Gli stessi fratelli Wright, si ispirarono, nella costruzione del loro primo aeroplano, al’aquilone di Hargrave. Prima di lui, intorno alla metà dell’800, George Pocock aveva fatto volare fino a trenta metri una ragazza, con l’intenzione di dimostrare come con un aquilone si potesse ispezionare le linee nemiche. Nel giugno del 1894 fu quindi la volta del capitano B.F.S. Baden-Powell, della Guardia Scozzese, che i costruì un aquilone grandioso y con cui raggiunse la quota di trenta metri.

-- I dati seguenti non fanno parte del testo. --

/-- Acceptance keeps (a) to (f) (R23, R120). -/
theorem healthy_accepted {s : State} {o : OpKind} {d : Operand} (h : Healthy s) (hop : s.op = none)
    (hallowed : o.allowed s.st = true) (hd : OperandOf o d) :
    Healthy { s with st := o.stAccepted s.st, op := some o, opnd := d, upc := 0 } := by
  obtain ⟨-, -, hcs, hrst, hinit, hsend⟩ := rest_of_healthy h hop
  refine { rest := nofun, op_reset := ?_, op_init := ?_, op_sendFrame := ?_, st_quiet := ?_, st_off := ?_,
           upc_range := Nat.zero_le _
           cs_low := fun hlow => absurd (hcs.symm.trans hlow) nofun
           rst_low := fun hlow => absurd (hrst.symm.trans hlow) nofun
           operands := fun o' ho' => Option.some.inj ho' ▸ hd } <;>
    cases o <;> simp_all [OpKind.stAccepted, OpKind.allowed]

/-- CT.OFF keeps (a) to (f) (R130). -/
theorem healthy_poweredOff {s : State} (h : Healthy s) (hop : s.op = none) : Healthy { s with st := .poweredOff } := by
  obtain ⟨hopnd, hupc, hcs, hrst, -, -⟩ := rest_of_healthy h hop
  exact healthy_of_rest hop hopnd hupc hcs hrst nofun nofun

/-! ## The invariant along the steps -/

/-- A state without a fault meets the invariant if its store is canonical and (a) to (f) hold. -/
theorem inv_of_healthy {s : State} (hfault : s.fault = none) (hwf : s.fb.wf Config.b2040) (h : Healthy s) : Inv s :=
  ⟨hwf, fun _ => h, fun r hr => by simp [hfault] at hr⟩

/-- The entry of BusFault at a `TX` leaves a record of it (R162, R166). -/
theorem inv_raiseFatal_busFault {s : State} {o : OpKind} {b : Byte} (hinv : Inv s) (ho : s.op = some o)
    (hm : (mprog Config.b2040 o s.opnd)[s.upc]? = some (.tx b)) : Inv ((raiseFatal .busFault s).elapse 1) := by
  refine ⟨hinv.memory, nofun, fun r hr => ?_⟩
  obtain rfl : ⟨.busFault, s.upc⟩ = r := Option.some.inj hr
  have hprog : ((raiseFatal .busFault s).elapse 1).program Config.b2040 = mprog Config.b2040 o s.opnd := program_of_op ho
  exact ⟨rfl, by simp [ho], b, hprog ▸ hm⟩

/-- The step of an operation in progress keeps the invariant. This machine takes no ProtocolTimeout: it has no
`BUSY_TIMEOUT` (log 9). -/
theorem inv_operationStep {s : State} {o : OpKind} (hinv : Inv s) (hfault : s.fault = none) (ho : s.op = some o) :
    Inv (operationStep Config.b2040 o s) := by
  have h := hinv.healthy hfault
  rcases operationStep_cases Config.b2040 o s with
    ⟨m, hm, -, heq⟩ | ⟨-, -, -, heq⟩ | ⟨b, hm, -, heq⟩ | ⟨-, -, htimeout, -⟩ | ⟨hend, heq⟩
  · rw [heq]
    exact inv_of_healthy hfault hinv.memory (healthy_afterMicroOp h ho hm)
  · rw [heq]
    exact inv_of_healthy hfault hinv.memory (healthy_congr h rfl rfl rfl rfl rfl rfl)
  · rw [heq]
    exact inv_raiseFatal_busFault hinv ho hm
  · simp [Config.b2040] at htimeout
  · rw [heq]
    exact inv_of_healthy hfault hinv.memory (healthy_complete h ho hend)

/-- A request that is taken keeps the invariant. -/
theorem inv_exec_request {s t : State} {w : Word} {stream : List Byte} {i : Instr} (hinv : Inv s)
    (hdecode : decodeRequest Config.b2040 w stream = .instr i) (hexec : exec i s = .next t) : Inv t := by
  obtain ⟨hop, hfault, heffect⟩ := exec_host_effect (decodeRequest_isHostOp hdecode) hexec
  have h := hinv.healthy hfault
  rcases heffect with ⟨fb, tr, rfl, hwf, -⟩ | ⟨o, d, hstarted, hallowed, rfl⟩ | ⟨-, rfl⟩
  · exact inv_of_healthy hfault (hwf hinv.memory) (healthy_congr h rfl rfl rfl rfl rfl rfl)
  · have haccepted := healthy_accepted h hop hallowed (operandOf_started hdecode hstarted)
    exact inv_of_healthy hfault hinv.memory (healthy_congr haccepted rfl rfl rfl rfl rfl rfl)
  · have hoff := healthy_poweredOff h hop
    exact inv_of_healthy hfault hinv.memory (healthy_congr hoff rfl rfl rfl rfl rfl rfl)

/-- Taking a request off the port, and the environment's time, are not the invariant's business. -/
theorem inv_congr_port {s : State} (hinv : Inv s) (hfault : s.fault = none) (inbox : List Request) (moves : List Move)
    (tick : Nat) : Inv { s with inbox := inbox, moves := moves, tick := tick } :=
  inv_of_healthy hfault hinv.memory (healthy_congr (hinv.healthy hfault) rfl rfl rfl rfl rfl rfl)

end Sys2Proof.Machine

namespace Sys2Proof.Proofs

open Sys2Proof.Machine Sys2Proof.Safety

/-- Settles O48: along what a step can be (`step_cases`), the operation in progress (`inv_operationStep`), a waiting block,
or a request that is taken (`inv_exec_request`). -/
theorem stepKeepsInv : Obligations.StepKeepsInv := by
  intro s t hinv hstep
  obtain ⟨hfault, -, hcases⟩ := step_cases hstep
  rcases hcases with ⟨o, ho, rfl⟩ | ⟨-, rfl⟩ | ⟨-, r, rest, i, -, hdecode, hexec⟩
  · exact inv_operationStep hinv hfault ho
  · exact inv_congr_port hinv hfault ..
  · exact inv_exec_request (inv_congr_port hinv hfault rest s.moves s.tick) hdecode hexec

/-- Settles O47: after creation the block is at rest and its store lists no byte (R43). -/
theorem invAtReset : Obligations.InvAtReset :=
  inv_of_healthy rfl ⟨.nil, nofun⟩ (healthy_of_rest rfl rfl rfl rfl rfl nofun nofun)

end Sys2Proof.Proofs
end

section
/-! The steps of the machine as a whole (10_state.md R20 to R30, R43): the transitions of `st` and of `upc`, the writers of the
framebuffer, the run of an operation to its end. -/

namespace Sys2Proof.Machine

open Sys2Proof Sys2Proof.Safety

/-- An operation in progress writes `st` at its completion only (R23). -/
theorem operationStep_st {c : Config} {o : OpKind} {s : State} (hne : (operationStep c o s).st ≠ s.st) :
    operationStep c o s = complete o s := by
  cases h : (mprog c o s.opnd)[s.upc]? with
  | none => exact operationStep_complete h
  | some m =>
    rw [operationStep_microOp h] at hne
    obtain ⟨hst, -⟩ := microOp_frame c m s
    exact absurd hst hne

/-- No operation in progress writes the framebuffer (R30). -/
theorem operationStep_fb (c : Config) (o : OpKind) (s : State) : (operationStep c o s).fb = s.fb := by
  cases h : (mprog c o s.opnd)[s.upc]? with
  | none => rw [operationStep_complete h, complete_fb]
  | some m =>
    obtain ⟨-, -, -, hfb, -⟩ := microOp_frame c m s
    rw [operationStep_microOp h, hfb]

/-- A block whose operation has no micro-op left completes it (R121). -/
theorem step_complete {s : State} {o : OpKind} (hf : s.fault = none) (hr : s.refused = false) (ho : s.op = some o)
    (hend : (mprog Config.b2040 o s.opnd)[s.upc]? = none) : step s = .next (complete o s) := by
  rw [step_operation hf hr ho, operationStep_complete hend]

/-- An operation in progress whose remaining micro-ops the environment lets complete answers after them and one step more
(R25, R61, R121). -/
theorem run_operation {s : State} {o : OpKind} (hf : s.fault = none) (hr : s.refused = false) (ho : s.op = some o)
    (hupc : s.upc ≤ (mprog Config.b2040 o s.opnd).length)
    (hlets : ∀ k m, (mprog Config.b2040 o s.opnd)[s.upc + k]? = some m → Lets (s.moveAt k) m) :
    run ((mprog Config.b2040 o s.opnd).length - s.upc + 1) s =
      .next (complete o (afterMicroOps ((mprog Config.b2040 o s.opnd).drop s.upc) s)) := by
  have hrun := run_microOps hf hr ho (List.append_nil _).symm fun k m hk => hlets k m (by simpa using hk)
  have hend : (mprog Config.b2040 o s.opnd)[s.upc + ((mprog Config.b2040 o s.opnd).drop s.upc).length]? = none := by
    rw [List.getElem?_eq_none_iff, List.length_drop]
    omega
  have hdone := step_complete (s := afterMicroOps ((mprog Config.b2040 o s.opnd).drop s.upc) s) hf hr ho hend
  rw [← List.length_drop, run_add hrun, run_succ hdone, run_zero]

Questi due riferimenti introducono, inevitabilmente, gli usi militari dell’aquilone. Durante l’ultima guerra la R.a.f. dava in dotazione, agli equipaggi che compivano missioni sul mare, speciali razzi-aquilone che venivano lanciati, in caso di abbattimento dell’aereo, dal battellino gonfiabile. Anche l’Australia utilizzò aquiloni di questo tipo, ancora usati, peraltro, per innalzare l’antenna della Gibson Girl, la radio d’emergenza. Ma il primo che probabilmente usò un aquilone per innalzare una antenna radio fu proprio Gugliemo Marconi, il quale nella leggendaria trasmissione transatlantica da Paldhu in Cornovaglia a Signal Hill nel Newfoundland, alzò proprio con un aquilone, l’antenna ad una altezza di centocinquanta metri circa.

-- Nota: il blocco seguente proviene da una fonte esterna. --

structure Router where
  routes : Vector Route 16
  desks : Vector Desk 4
deriving DecidableEq, Repr

/-- Why a presentation or a record ended (R139, R140; codes in section 11.2). -/
inductive Cause
  | routeClosed
  | deskDeclined
  | recalled
  | deskOff
  | timedOut
  | lane
deriving DecidableEq, Repr

/-- Outcomes of an override (section 11.2). -/
inductive OverrideOutcome
  | granted
  | pending
  | declined
  | lapsed
deriving DecidableEq, Repr

/-! ### Account Table -/

/-- A point hold (section 8.1). -/
structure Hold where
  basket : Nat
  lane : Nat
  points : Nat
  /-- ms left on the hold timer. -/
  timer : Nat
deriving DecidableEq, Repr

structure Account where
  number : Nat
  tier : Tier
  flags : Flags
  balance : Nat
  holds : List Hold
  refs : Nat
deriving DecidableEq, Repr

structure AccountTable where
  entries : List Account
  /-- Account numbers of the idle entries, oldest at the head (R144). -/
  idle : List Nat
deriving DecidableEq, Repr

/-! ### Settlement Unit and Journal -/

inductive CancelCause
  | host
  | parkExpired
deriving DecidableEq, Repr

/-- A granted override in a SETTLED record (R166). -/
structure JournalOverride where
  line : Nat
  reason : Reason
  price : Nat
  reduction : Nat
  authority : Authority
deriving DecidableEq, Repr

/-- A SETTLED record (R166). -/
structure SettledRecord where
  identity : Nat
  basket : Nat
  lane : Nat
  laneClass : LaneClass
  account : Option Nat
  stamp : Stamp
  planSeq : Nat
  planStamp : Stamp
  gross : Nat
  lineConcessions : Nat
  overrideReductions : Nat
  basketConcessions : Nat
  payable : Nat
  redeemed : Nat
  redemptionValue : Nat
  amountDue : Nat
  /-- Points earned, balance after, points lost to the cap; absent with no account. -/
  credit : Option (Nat × Nat × Nat)
  offers : List UsedOffer
  overrides : List JournalOverride
  coupons : List Nat
deriving DecidableEq, Repr

/-- A CANCELLED record (R167). -/
structure CancelledRecord where
  identity : Nat
  basket : Nat
  lane : Option (Nat × LaneClass)
  account : Option Nat
  stamp : Stamp
  cause : CancelCause
  parkTime : Option Stamp
deriving DecidableEq, Repr

inductive JournalRecord
  | settled (record : SettledRecord)
  | cancelled (record : CancelledRecord)
deriving DecidableEq, Repr

structure Settlement where
  journal : List JournalRecord
  /-- The expired-parked waiting count (R169). -/
  waiting : Nat
deriving DecidableEq, Repr

/-! ### Messages -/

/-- The status codes (section 10.5, codes in section 11.3). -/
inductive Status
  | ok
  | unknownKind | badLength | queueFull | badField | wrongMode | restarted
  | laneClosed | laneBusy | noBasket | noSlot | basketState | evaluating
  | linesFull | lineNumbersUsed | noLine | duplicate | couponsFull | noCoupon
  | parkFull | notParked | cancelled | empty
  | notLoaded | accountAttached | noAccount | holdActive | insufficient | holdsFull | holdsExceed
  | tableFull | inUse | redeemExceeds
  | planStale | overridePending | holdLapsed | redemptionMismatch | journalFull | journalEmpty
  | notReduction | overrideLimit | overridesFull | noOverride
  | routeBusy | tooLate
  | storeBusy | notBlank | notLive | sectorErasing | storeFault | failed | abandoned | duplicateOffer
  | notErasing | notSuspended | alreadySuspended
  | overlap | noRange | readOnly | alreadySet | calendarUnset | noIdentity
deriving DecidableEq, Repr

inductive Mode
  | maintenance
  | trading
  | quiescing
deriving DecidableEq, Repr

inductive ResetCause
  | power
  | pin
deriving DecidableEq, Repr

/-- The slot states as OFFER READ reports them (section 11.9). -/
inductive SlotState
  | erased
  | live
  | retired
  | damaged
deriving DecidableEq, Repr

/-- Counts of slots in each state (R45, R187). -/
structure SlotCounts where
  erased : Nat
  live : Nat
  retired : Nat
  damaged : Nat
deriving DecidableEq, Repr

/-- A notice place of a DESK STATUS reply (section 11.9). -/
structure DeskNoticePlace where
  lane : Nat
  tag : BitVec 8
  basket : Nat
  line : Nat
  seconds : Nat
deriving DecidableEq, Repr

/-- A hold place of an ACCOUNT READ reply (section 11.9). -/
structure HoldPlace where
  basket : Nat
  lane : Nat
  points : Nat
  seconds : Nat
deriving DecidableEq, Repr

/-- The payload of DESK NOTICE (section 11.7). -/
structure DeskNotice where
  desk : Nat
  tag : BitVec 8
  code : Nat
  line : Nat
  basket : Nat
  seq : Nat
  item : Nat
  quantity : Nat
  shelfPrice : Nat
  price : Nat
  reason : Reason
  count : Nat
  reduction : Nat
deriving DecidableEq, Repr

/-- The payload of OVERRIDE OUTCOME (section 11.10). -/
structure OutcomeNotice where
  basket : Nat
  line : Nat
  outcome : OverrideOutcome
  seq : Nat
  cause : Option Cause
  desk : Option Nat
  operator : Nat
  authorised : Nat
  count : Nat
deriving DecidableEq, Repr

/-- The payload of an ENGINE STATUS reply (R188). -/
structure EngineReport where
  mode : Mode
  calendar : CalendarState
  controller : ControllerState
  identity : Option Nat
  cause : ResetCause
  openLanes : Nat
  baskets : Nat
  parked : Nat
  expired : Nat
  queued : Nat
  running : Nat
  overrides : Nat
  notices : Nat
  accounts : Nat
  holds : Nat
  journal : Nat
  waiting : Nat
  requests : Nat
  transmit : Nat
  frameErrors : Nat
  refusalsLost : Nat
deriving DecidableEq, Repr

/-- The payload of a STORE STATUS reply (R45). -/
structure StoreReport where
  controller : ControllerState
  inProgress : Option Nat
  /-- Waiting requests of sectors 0 to 7; the erase set is the sectors with one or more. -/
  waiting : List Nat
  condemned : List Bool
  withdrawing : Option Nat
  programming : Option Nat
  counts : SlotCounts
  active : Nat
deriving DecidableEq, Repr

/-- The payload of an OK reply to SETTLE (R164). -/
structure SettleReport where
  basket : Nat
  planSeq : Nat
  payable : Nat
  redeemed : Nat
  redemptionValue : Nat
  amountDue : Nat
  points : Nat
  /-- The balance after the commit, absent with no account. -/
  balance : Option Nat
  records : Nat
deriving DecidableEq, Repr

/-- The payload of an OK reply to ACCOUNT READ (R149). -/
structure AccountReport where
  account : Account
  heldTotal : Nat
  available : Nat
  idlePosition : Option Nat
  entries : Nat
  idleEntries : Nat
  holds : List HoldPlace
deriving DecidableEq, Repr

/-- The payloads of replies and notices (sections 11.5 to 11.10). -/
inductive Payload
  | none
  /-- A single one-byte number. -/
  | byte (n : Nat)
  /-- A single two-byte number. -/
  | half (n : Nat)
  /-- A single four-byte number. -/
  | word (n : Nat)
  | lineAdded (line group : Nat)
  | sideNote (withdrawn : Bool)
  | planSummary (plan : Plan)
  | planLines (seq : Nat) (current : Bool) (count : Nat) (entries : List LineEntry) (heldOffers : List Nat)
  | recalled (basket : Nat) (generation : BitVec 16)
  | overrideKeyed (outcome : OverrideOutcome) (seq reduction : Nat)
  | redeemed (points value lifetime available : Nat)
  | settled (report : SettleReport)
  | settleExceeds (payable value : Nat)
  | decided (basket line seq : Nat)
  | tooLate (tag : Option (BitVec 8))
  | deskDuty (onDuty : Bool) (recalled : Nat)
  | deskStatus (onDuty : Bool) (openCount : Nat) (presentedTotal decidedTotal : BitVec 16) (places : List DeskNoticePlace)
  | routeMask (masked inProgress : Bool)
  | accountLoaded (created : Bool) (evicted : Option Nat) (available refs : Nat)
  | accountRead (report : AccountReport)
  | offerRead (state : SlotState) (withdrawing active condemned programming : Bool) (record : Option OfferRecord)
  | storeStatus (report : StoreReport)
  | rangeAdded (position held : Nat)
  | rangeRemoved (last group : Nat) (concession earn : Bool) (left : Nat)
  | flags (value : Flags)
  | maskRead (value : Flags) (fixed : Bool) (lanes active : Nat)
  | rates (rates : List Nat)
  | limits (limits : Limits)
  | stamp (stamp : Stamp)
  | calendarRead (state : CalendarState) (stamp : Stamp) (minuteOfDay : Nat)
  | minuteMark (stamp : Stamp) (before : Nat)
  | tradingStarted (identity openLanes : Nat)
  | tradingStopped (mode : Mode) (baskets parked expired : Nat)
  | restarted (cleared parked totals : Nat)
  | engineStatus (report : EngineReport)
  | journalTaken (count waiting : Nat) (record : JournalRecord)
  | journalCount (count settled cancelled free waiting threshold : Nat)
  | engineStarted (cause : ResetCause) (mode : Mode) (counts : SlotCounts)
  | deskNotice (notice : DeskNotice)
  | noticeWithdrawn (desk : Nat) (tag : BitVec 8) (line : Nat) (cause : Cause) (basket : Nat)
  | overrideOutcome (notice : OutcomeNotice)
  | planStale (basket : Nat) (generation : BitVec 16) (seq : Nat)
  | holdLapsed (basket account points : Nat)
  | parkExpired (basket : Nat) (account : Option Nat) (parkTime : Option Stamp)
  | journalWaiting (count waiting threshold : Nat)
deriving DecidableEq, Repr

/-- What a message is: a reply, a notice, or a refusal by the link of a frame with the kind byte it had. -/
inductive MessageKind
  | reply (kind : RequestKind)
  | notice (kind : NoticeKind)
  | linkRefusal (code : Byte)
deriving DecidableEq, Repr

/-- A message of the transmit queue (R173, R178, R180). -/
structure Message where
  kind : MessageKind
  lane : Byte
  tag : Byte
  status : Status
  payload : Payload
deriving DecidableEq, Repr

/-- A message held for want of a place on the transmit queue, and the block that waits for it (R179). -/
structure HeldMessage where
  owner : Block
  message : Message
deriving DecidableEq, Repr

structure LinkController where
  mode : Mode
  /-- The bytes of the frame being collected, from its sync byte on; none while hunting (R174). -/
  receiver : List Byte
  requests : List Instr
  transmit : List Message
  held : List HeldMessage
  /-- The events that stay due with a waiting block, in the order they fell due (R179). -/
  due : List Instr
  frameErrors : Nat
  refusalsLost : Nat
  resetCause : ResetCause
  straps : Straps
  /-- The last frame sent on TXD, the model's own record of its output (log 19). -/
  lastFrame : List Byte
deriving DecidableEq, Repr

/-- The whole part, and the model's queue of waiting commands. -/
structure State where
  link : LinkController
  basketTable : BasketTable
  evaluator : Evaluator
  store : OfferStore
  calendar : Calendar
  tables : Tables
  overrides : List OverrideRecord
  router : Router
  accounts : AccountTable
  settlement : Settlement
  pending : List Instr
deriving DecidableEq, Repr

/-! ### Values after power-on -/

/-- A lane record after power-on (section 1.1). -/
def Lane.powerOn : Lane :=
  { state := .closed, laneClass := .staffed, maskEntry := 0, floorLimit := 0, basketLimit := 0, active := none }

/-- The Basket Table after power-on (R1, R5). -/
def BasketTable.powerOn : BasketTable :=
  { lanes := Vector.replicate 16 Lane.powerOn, baskets := [], nextNumber := 1, parkList := [] }

/-- The Concession Evaluator after power-on (R77). -/
def Evaluator.powerOn : Evaluator := { queue := [], units := Vector.replicate 4 none }

/-- The Store Calendar after power-on (R60). -/
def Calendar.powerOn : Calendar :=
  { state := .unset
    now := { year := 2000, month := 1, day := 1, weekday := 6, hour := 0, minute := 0, second := 0 }
    phase := 0 }

/-- The default engine limits (R46). -/
def Limits.powerOn : Limits :=
  { holdLifetime := 600, noticeLimit := 90, presentations := 3, parkLifetime := 1800, gatherWindow := 40
    threshold := 96, pointValue := 100 }

/-- The Reference Tables after power-on (R46). -/
def Tables.powerOn : Tables :=
  { ranges := [], masks := Vector.replicate 15 0xFFFF#16, rates := #v[1, 1, 2, 3, 0], limits := Limits.powerOn
    identity := none }

/-- The route of a lane after power-on (section 7.1): its code is the lane number. -/
def Route.powerOn (lane : Nat) : Route :=
  { desk := none, mode := .persistent, masked := true, code := lane, presented := none, tag := 0 }

/-- A desk record after power-on (section 7.1). -/
def Desk.powerOn : Desk := { onDuty := false, openCount := 0, presentedTotal := 0, decidedTotal := 0 }

/-- The Authorisation Router after power-on (R122). -/
def Router.powerOn : Router :=
  { routes := ⟨⟨(List.range 16).map Route.powerOn⟩, by simp⟩, desks := Vector.replicate 4 Desk.powerOn }

/-- The Account Table after power-on (R142). -/
def AccountTable.powerOn : AccountTable := { entries := [], idle := [] }

/-- The journal after power-on (R160). -/
def Settlement.powerOn : Settlement := { journal := [], waiting := 0 }

/-- The Offer Store's controller after power-on over an array as classified (R23). -/
def OfferStore.powerOn (slots : OfferArray) : OfferStore :=
  { slots := slots, withdrawing := none, condemned := Vector.replicate 8 false, controller := .ready
    waiting := Vector.replicate 8 [], inProgress := none, gatherTimer := none, program := none, suspend := none }

/-- The part right after its first power-on: every slot ERASED (log 6), both straps low (log 7), and ENGINE
STARTED on the transmit queue (R187). -/
def State.reset : State :=
  { link :=
      { mode := .maintenance, receiver := [], requests := []
        transmit := [{ kind := .notice .engineStarted, lane := 0xFF#8, tag := 0, status := .ok,
                       payload := .engineStarted .power .maintenance
                         { erased := 512, live := 0, retired := 0, damaged := 0 } }]
        held := [], due := [], frameErrors := 0, refusalsLost := 0, resetCause := .power
        straps := { baud1 := false, baud0 := false }, lastFrame := [] }
    basketTable := BasketTable.powerOn
    evaluator := Evaluator.powerOn
    store := OfferStore.powerOn []
    calendar := Calendar.powerOn
    tables := Tables.powerOn
    overrides := []
    router := Router.powerOn
    accounts := AccountTable.powerOn
    settlement := Settlement.powerOn
    pending := [] }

Le possibilità di utilizzazione degli aquiloni sono, insomma, molteplici: oggi li si usa anche per riprese fotografiche e filmati, come veicoli di pubblicità e perfino per andare a pesca. Un segno dell’enorme diffusione che l’aquilone sta avendo si ricava dal numero di festivals che ci sono nel mondo: in Oriente sono tantissimi, ma anche negli Stati uniti e in Gran Bretagna ci sono competizioni importanti. Quanto all’Italia, tra le prime e principali manifestazioni c’è la «Sagra dell’aquilone» di Badia Polesine; degne di nota sono anche «Festa degli aquiloni» di San Miniato al Tedesco, la «Giornata degli aquiloni» di Assisi, le feste di Rosignano Solvay, di Urbino, di Polignano a Mare.

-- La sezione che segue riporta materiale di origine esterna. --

-- ==== Sys2Proof/Machine/Core.lean ====
section
/-! DEFINITION. The machine the host reads. -/

def Sys2Proof.core : Host.Core :=
  { State := Sys2Proof.Machine.State, Fault := Sys2Proof.Machine.Fault,
    Refusal := Sys2Proof.Machine.Refusal, step := Sys2Proof.Machine.step, reset := Sys2Proof.Machine.State.reset }
end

In ogni caso gli aquiloni rimangono, fondamentalmente, un oggetto di svago: i giochi che si possono fare con essi sono infiniti. Ci sono gli aquiloni luminosi che vengono lanciati per i voli notturni e quelli che suonano, gli aquiloni per le battaglie aeree e quelli per le gare in altezza. Tantissimi sono anche i modelli: si va dall’aquilone con la decorazione del fokker rosso del barone Von Richtoofen al Ghost Clipper, il vascello fantasma, dal «tukkal indiano» all’aquilone tradizionale giapponese con disegni di volti degli attori del teatro kabuki, dal «wau bulan» malese, l’aquilone della luna, all’uccello del paradiso» della Thailandia.